Written evidence submitted by Ms Emma Roberston [GRA1660]

 

 

 

I’m submitting this response as an individual. My professional background is in further education, and subsequently social care, and I have concerns related to both these. Mainly though, its as a feminist that I’m writing.

Feminism is premised on the understanding that humans reproduce sexually, and that a consequence of this is the reproduction oppression of the female half of the species by the male, for the purpose of extracting reproductive, sexual and attendant domestic, emotional and other resources.

The cultural construction of “gender” i.e. “femininity/masculinity” is a tool of this oppression.

As such, the reification of “gender identity” in law, is in and of itself sexist and contrary to the aims of feminism.

It is not possible for human beings to change their sex and claims to a “gender identity” have no bearing on the reality of biological sex. Therefore, these phenomena should, at the very least be clearly separated and recognised as distinct in law.

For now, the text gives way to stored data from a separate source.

-- ==== Sys2Proof/Syntax.lean ====
section
/-! DEFINITION. The commands the block takes: one constructor per row of spec/opcode_table.json, in its order.
The table gives its rows no operand fields; each constructor carries what the rule of the row needs (log 13). -/

namespace Sys2Proof

/-- The path an access comes by; each has its own `_HI` latch and held low halves (R11, R12, R405). -/
inductive Path
  | pcie
  | chain
  | supervisor
  | dma (e : Fin 4)
  | csr (e : Fin 96)
  deriving DecidableEq, Repr

/-- What the DEC-TED code says of a word read: good, corrected, or uncorrectable (R69, R313). -/
inductive Ecc
  | ok
  | ce
  | ue
  deriving DecidableEq, Repr

/-- What the code says of an HBM word (R329): good, corrected, uncorrectable, or a wrong word taken as corrected,
or a wrong word that passes undetected. -/
inductive HbmEcc
  | ok
  | ce
  | ue
  | miscorrected
  | undetected
  deriving DecidableEq, Repr

/-- How one instruction issues: the engine (e of R67), its guard (R58, R62), and what the code says of the fetched
word (R69) and of the microword it dispatches into (R313). -/
structure Iss where
  eng : Fin 96
  psel : Fin 8
  pinv : Bool
  fetch : Ecc
  ucode : Ecc
  deriving DecidableEq, Repr

/-- A general register g0-g31. -/
abbrev Gr := Fin 32

/-- The immediate types of R61. -/
inductive ImmTy
  | u32
  | s32
  | q1_31
  | q16_16
  deriving DecidableEq, Repr

/-- The FT operand (R60): absolute, relative, or a register. -/
inductive AtArg
  | absolute (t : BitVec 48)
  | relative (t : BitVec 48)
  | register (r : Gr)
  deriving DecidableEq, Repr

/-- The source of a vector issue (R60). -/
inductive VSrc
  | stored (index : BitVec 26)
  | apg (k : Fin 4)
  | literal (r : Gr)
  | starve
  deriving DecidableEq, Repr

/-- A posted value (R103): bit 0 of a register, or a constant. -/
inductive PostSrc
  | reg (ra : Gr)
  | const (b : Bool)
  deriving DecidableEq, Repr

/-- A 16-bit operand from a register or an immediate (VMASK, LVW). -/
inductive Src16
  | reg (ra : Gr)
  | imm (v : BitVec 16)
  deriving DecidableEq, Repr

/-- The source of AXI, AYI and ADI: a g register or one of the same file. -/
inductive ApgSrc
  | reg (ra : Gr)
  | own (k : Fin 4)
  deriving DecidableEq, Repr

/-- The form of a BAR0 request (R402). -/
inductive Req
  | dword
  | quad (hi : Word)
  | other
  deriving DecidableEq, Repr

/-- A bit of the Format Store that has flipped: word of the record and bit, 64 being the parity bit (R322). -/
abbrev Upset := List (Fin 64 × Fin 65)

/-- What the code says of one word of a port's sequence table or mask table (R253). -/
structure TabEcc where
  seq : Bool
  word : BitVec 12
  ecc : Ecc
  deriving DecidableEq, Repr

/-- A source that settles or clamps: the PPMU of a lane, or an SMU (R287, R288). -/
inductive Source
  | ppmu (n : Fin 64) (l : Fin 16)
  | smu (n : Fin 64)
  deriving DecidableEq, Repr

/-- What unmasks a vector (R409): its own mask bit, MSI-X Enable, or the Function Mask. -/
inductive Unmask
  | vector (v : Fin 256)
  | enable
  | functionMask
  deriving DecidableEq, Repr
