-- ==== Sys2Proof/Machine/Access.lean ====
section
/-! DEFINITION. Which accesses reach a register, and what answers the others (R107, R345, R354, R402–R404). -/

namespace Sys2Proof.Machine

/-- HOST_STAT SIZE_ERR (bit 2) or UNIMPL (bit 1) sets; the first such access latches its offset (R404). -/
def State.hostStat (s : State) (i a : Nat) : State :=
  let first := !s.tst 0x2000 1 && !s.tst 0x2000 2
  (s.iff first (fun s => s.wr 0x2004 (BitVec.ofNat 32 (a % 2 ^ 26)))).put 0x2000 i true

/-- R107: the registers an engine's CSR reaches: its own PE block from 0x1000, its bank or port, and TIME to read. -/
def csrWindow (e a : Nat) (wr : Bool) : Bool :=
  (decide (e < 64) && decide (engA e 0x1000 ≤ a) && decide (a < engA e 0x10000))
  || (decide (e < 64) && decide (pbA e 0 ≤ a) && decide (a < pbA e 0x4000))
  || (decide (64 ≤ e) && decide (rfA (e - 64) 0 ≤ a) && decide (a < rfA (e - 64) 0x8000))
  || (!wr && decide (timeA 0 ≤ a) && decide (a < timeA 0x10000))

/-- WE offsets 0x240–0x27C hold nothing and are not R403's (R83). -/
def weBlank (a : Nat) : Bool :=
  match blkOf a with
  | (.we _, o) => decide (0x240 ≤ o) && decide (o < 0x280)
  | _ => false

/-- R354: an access to a register outside AON in WINTER, WINTER_ENTRY or WAKING; in WINTER it may be a wake event. -/
def State.winterAnswer (s : State) : State :=
  (s.put 0x00C 5 true).iff (s.season = 0 && s.tst 0x030 0) (fun s => s.modSeas (fun x => { x with held := true }))

/-- The first two rules of R404, for a path other than CSR: what answers the access instead of its register (R345, R354). While
RESET_N is low nothing is reached (R359). -/
def State.gate (s : State) (p : Path) (a : Nat) : Option Word × State :=
  let d := domainOf a
  if s.seas.resetLow then (some 0xFFFFFFFF, s)
  else if (s.season = 0 ∨ s.season = 4 ∨ s.season = 5) ∧ d ≠ 0 then (some 0xFFFFFFFF, s.winterAnswer)
  else if !s.dom d then
    (some 0xFFFFFFFF, (s.put 0x00C 6 true).raise clsHost 0 (pathKind p).1 (pathKind p).2 0)
  else (none, s)

/-- R403: an offset that holds no register. -/
def State.named (s : State) (a : Nat) : Option Word × State :=
  if weBlank a || isReg a then (none, s) else (some 0, s.hostStat 1 a)

/-- Whether an access reaches its register (`none`), or else what a read of it answers (R404). -/
def State.reach (s : State) (p : Path) (a : Nat) (wr : Bool) : Option Word × State :=
  match p with
  | .csr e =>
    if !csrWindow e.val a wr then (some 0, s)
    else if !s.dom (domainOf a) then (some 0, s.illegal e.val (s.eng e.val).lastPc)
    else s.named a
  | _ =>
    match s.gate p a with
    | (some v, s) => (some v, s)
    | (none, s) => s.named a

/-- A host command: it acts where its register is reached. -/
def State.host (s : State) (p : Path) (a : Nat) (f : State → State) : State :=
  match s.reach p a true with
  | (none, s) => f s
  | (some _, s) => s

end Sys2Proof.Machine
end

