/-- The result record (R240). -/
def resultBits (w : Win) (st : Nat) (sat pre : Bool) (i q : Int) (ref : Word64) : BitVec 256 :=
  BitVec.ofNat 256 (4 * 2 ^ 252 + w.tone.val * 2 ^ 249 + st * 2 ^ 247 + sat.toNat * 2 ^ 246 + w.post.toNat * 2 ^ 245
    + pre.toNat * 2 ^ 244 + w.tag.toNat * 2 ^ 224 + bits32 i / 2 ^ 16 * 2 ^ 208 + bits32 q / 2 ^ 16 * 2 ^ 192
    + bits32 i * 2 ^ 160 + bits32 q * 2 ^ 128 + w.full.toNat % 2 ^ 40 * 2 ^ 88 + w.start % 30 * 2 ^ 83
    + (w.len - 1) * 2 ^ 64 + ref.toNat)

/-- RES_SINK is HOST. -/
def State.resHost (s : State) (n : Nat) : Bool := s.tst (rxA n 0x4008) 2

/-- The oldest result of a FIFO, past the beacons before it, and what is left. -/
def popResult : List (BitVec 256) → Option (BitVec 256) × List (BitVec 256)
  | [] => (none, [])
  | r :: t => if fld r 252 4 = 2 then popResult t else (some r, t)

/-- RRES instructions that wait take the entries there are (R241). -/
def State.rresServe (s : State) (n : Nat) : List Nat → State
  | [] => s.modRx n (fun x => { x with rres := [] })
  | k :: t =>
    match popResult (s.rx n).fifo with
    | (some r, f) =>
      ((s.modRx n (fun x => { x with fifo := f })).modEng (64 + n) (fun e => e.fill k (BitVec.ofNat 64 (fld r 192 64)))).rresServe
        n t
    | (none, f) => s.modRx n (fun x => { x with fifo := f, rres := k :: t })

/-- The waiting RRES instructions are served under ENGINE. -/
def State.rresNow (s : State) (n : Nat) : State :=
  if s.resHost n ∨ (s.rx n).rres.isEmpty then s else s.rresServe n (s.rx n).rres

/-- READOUT_RESULT: the oldest window of tone k makes its outputs at tick E + 32 (R239). -/
def opReadoutResult (n : Nat) (k : Fin 8) (codes : List (BitVec 12)) (word : BitVec 11) (ecc : Ecc) (s : State) : State :=
  match (s.rx n).wins.find? (fun w => w.tone == k) with
  | none => s
  | some w =>
    let s := s.advanceTo (w.endTick + 32)
    let (re, im) := s.accum n w codes (if ecc = .ue then some (k.val * 2048 + word.toNat) else none)
    let (i, c) := resultOf re w.rshift
    let (q, d) := resultOf im w.rshift
    let st := s.discState n k.val i q w.endTick
    let tick := w.endTick + 32
    let line := if w.glob then w.line.toNat % 64 else w.line.toNat
    let v := s.rxReg n (0x4118 + 32 * k.val) (30 * w.endTick + 29)
    let ref := if w.post then vref w.glob line (s.slotNum tick) else 0
    let s := (s.tabSeen n ecc).iff w.post (fun s => s.post tick w.glob line (bit v (16 + st)))
    let s := s.modRx n (fun x => { x with wins := x.wins.erase w })
    (s.iff w.fifo (fun s => s.fifoRecord n (fun last =>
      resultBits w st (c || d) (decide (w.full.toNat < last.toNat)) i q ref))).rresNow n

def execReadoutResult (n : Fin 32) (k : Fin 8) (codes : List (BitVec 12)) (word : BitVec 11) (ecc : Ecc) (s : State) :
    Host.Outcome State Fault Refusal :=
  .next (opReadoutResult n.val k codes word ecc s)

/-- A window on some tone, or on tone k, is open at a position (R124). -/
def RxPort.openAt (x : RxPort) (pos : Nat) : Bool := x.wins.any (fun w => decide (pos ≤ w.lastPos))
def RxPort.toneOpen (x : RxPort) (k : Fin 8) (pos : Nat) : Bool :=
  x.wins.any (fun w => w.tone == k && decide (pos ≤ w.lastPos))

/-- The position at which an instruction of WE n issues. -/
def State.weHere (s : State) (n : Nat) : Nat :=
  let e := s.eng (64 + n)
  if e.timed then 2 * (15 * e.slotAt + e.slotOff + s.granule * e.secLen) else 30 * s.now

/-- RINT (R124, R236, R239). A calibration of RX[n] is abandoned (R368). -/
def opRint (n : Nat) (k : Fin 8) (fifo post glob : Bool) (line : BitVec 8) (s : State) : State :=
  if (s.rx n).toneOpen k (s.weHere n) then s.waveCfg n
  else
    let pos := s.rxNext n
    let v := s.rd (rxA n (0x404C + 16 * k.val))
    let x := s.rx n
    let w : Win :=
      { tone := k, start := pos, step := s.rxStep, len := fld v 0 19 + 1, wdiv := fld v 28 3, rshift := fld v 24 4,
        fifo := fifo, post := post, glob := glob, line := line, tag := x.tagCnt, full := s.fullAt (pos / 30) }
    (s.setRx n { x with wins := x.wins ++ [w], tagCnt := x.tagCnt + 1 }).calDrop (1312 + n)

All individuals should be free to dress and present themselves as they wish, without fear of discrimination let alone abuse and violence, and this should be covered under the PC “sex”, e.g. if a woman would not be disadvantaged in employment or other contexts for a certain style of personal presentation, then neither should a man - however no one has the right to force others to comply with unfounded claims e.g. “transwomen are women”. No one has the right to impose their unfounded beliefs on others, and the belief that the condition of being a man or woman is a matter of “identity”, as opposed to reproductive sex, is indeed an unfounded and highly contested one.

 

I have replied here to points which are relevant to these concerns.

 

 

Terms of reference

The Government’s response to the GRA consultation:

 

This piece of legislation needs radical reform if not complete abolishment. The legal categories “male/female” refer to reproductive categories and not “gender identities” and the establishment of the GRA, allowing people to change their “legal sex” was in itself a legislative misstep.

In the meantime, it is imperative that the existing gatekeeping stays in place, inadequate as it is. Removing the requirement for a diagnosis of “gender dysphoria” would effectively redefine “women” to mean “anyone who says they’re a woman”. This is not a coherent position, and in no way shape or form a fit basis for legislation.

This question highlights the absurdity of the legal position. The concept “living as (e.g. a) woman” must necessarily involve either 

OR

The law therefore must either be complicit in entrenching and perpetuating these sexist stereotypes (in contravention of CEDAW articles 5 and 11) OR endorsing the incoherent position that “woman/man”=”anybody who claims to be a woman/man”.

 

 

Wider issues concerning transgender equality and current legislation:

Yes! This is an area of legislation where terminology is hopelessly and disastrously muddled.

The terms “sex” and “gender” are used interchangeably in some instances and yet are acknowledged to refer to different phenomena in others e.g. in respect of the single sex exemptions in the EA2010.

There is an urgent need for clarity with regard to definition of terms, which in turn will underpin clear intention in framing of legislation, and policy development.

For example, legislation provides the framework in which sporting bodies produce policy. The intention in segregating male and female sports is to allow one group of people – female people – to compete in an environment that does not place them a. at an insurmountable competitive disadvantage and b. expose them to physical danger, and this is based on the understanding that the biological condition of being male, confers physical differences entirely independently of people’s “gender identity”.

Therefore, consideration of “gender identity” is simply not a relevant to consideration when delineating the categories in many sports.

 

 

No. As per the previous point, all legislation including the EA should distinguish clearly between the state of having a “male/female” “gender identity”, and actually being male or female. Ideally, he terms male and female should not be used at all in connection with gender identity, and should recognise that e.g. transwomen are male, and a subset of men, and that transmen are female, and a subset of women.

Service providers legitimately utilising the single sex provision should be made aware of this and feel confident to fully enforce the provisions with regard to those claiming a “trans” identity, regardless of the presence or absence of a GRC/falsification of information on the birth certificate.

 

Does the Equality Act adequately protect trans people? If not, what reforms, if any, are needed

How do you introduce legislation pertaining to “gender fluidity/nonbinary gender” if you’re not even clear on what “gender” is? Is it the same as “sex”, as suggested by e.g. the wording of the PC Gender Reassignment? – in which case it’s decided at conception and immutable throughout life; or is it the cultural stereotypes and expectations? – in which case, we’re all “gender fluid/non-binary!!

The law would be wading even further into a morass of sexism, sloppy thinking and “progressive” lip service. Don’t do it!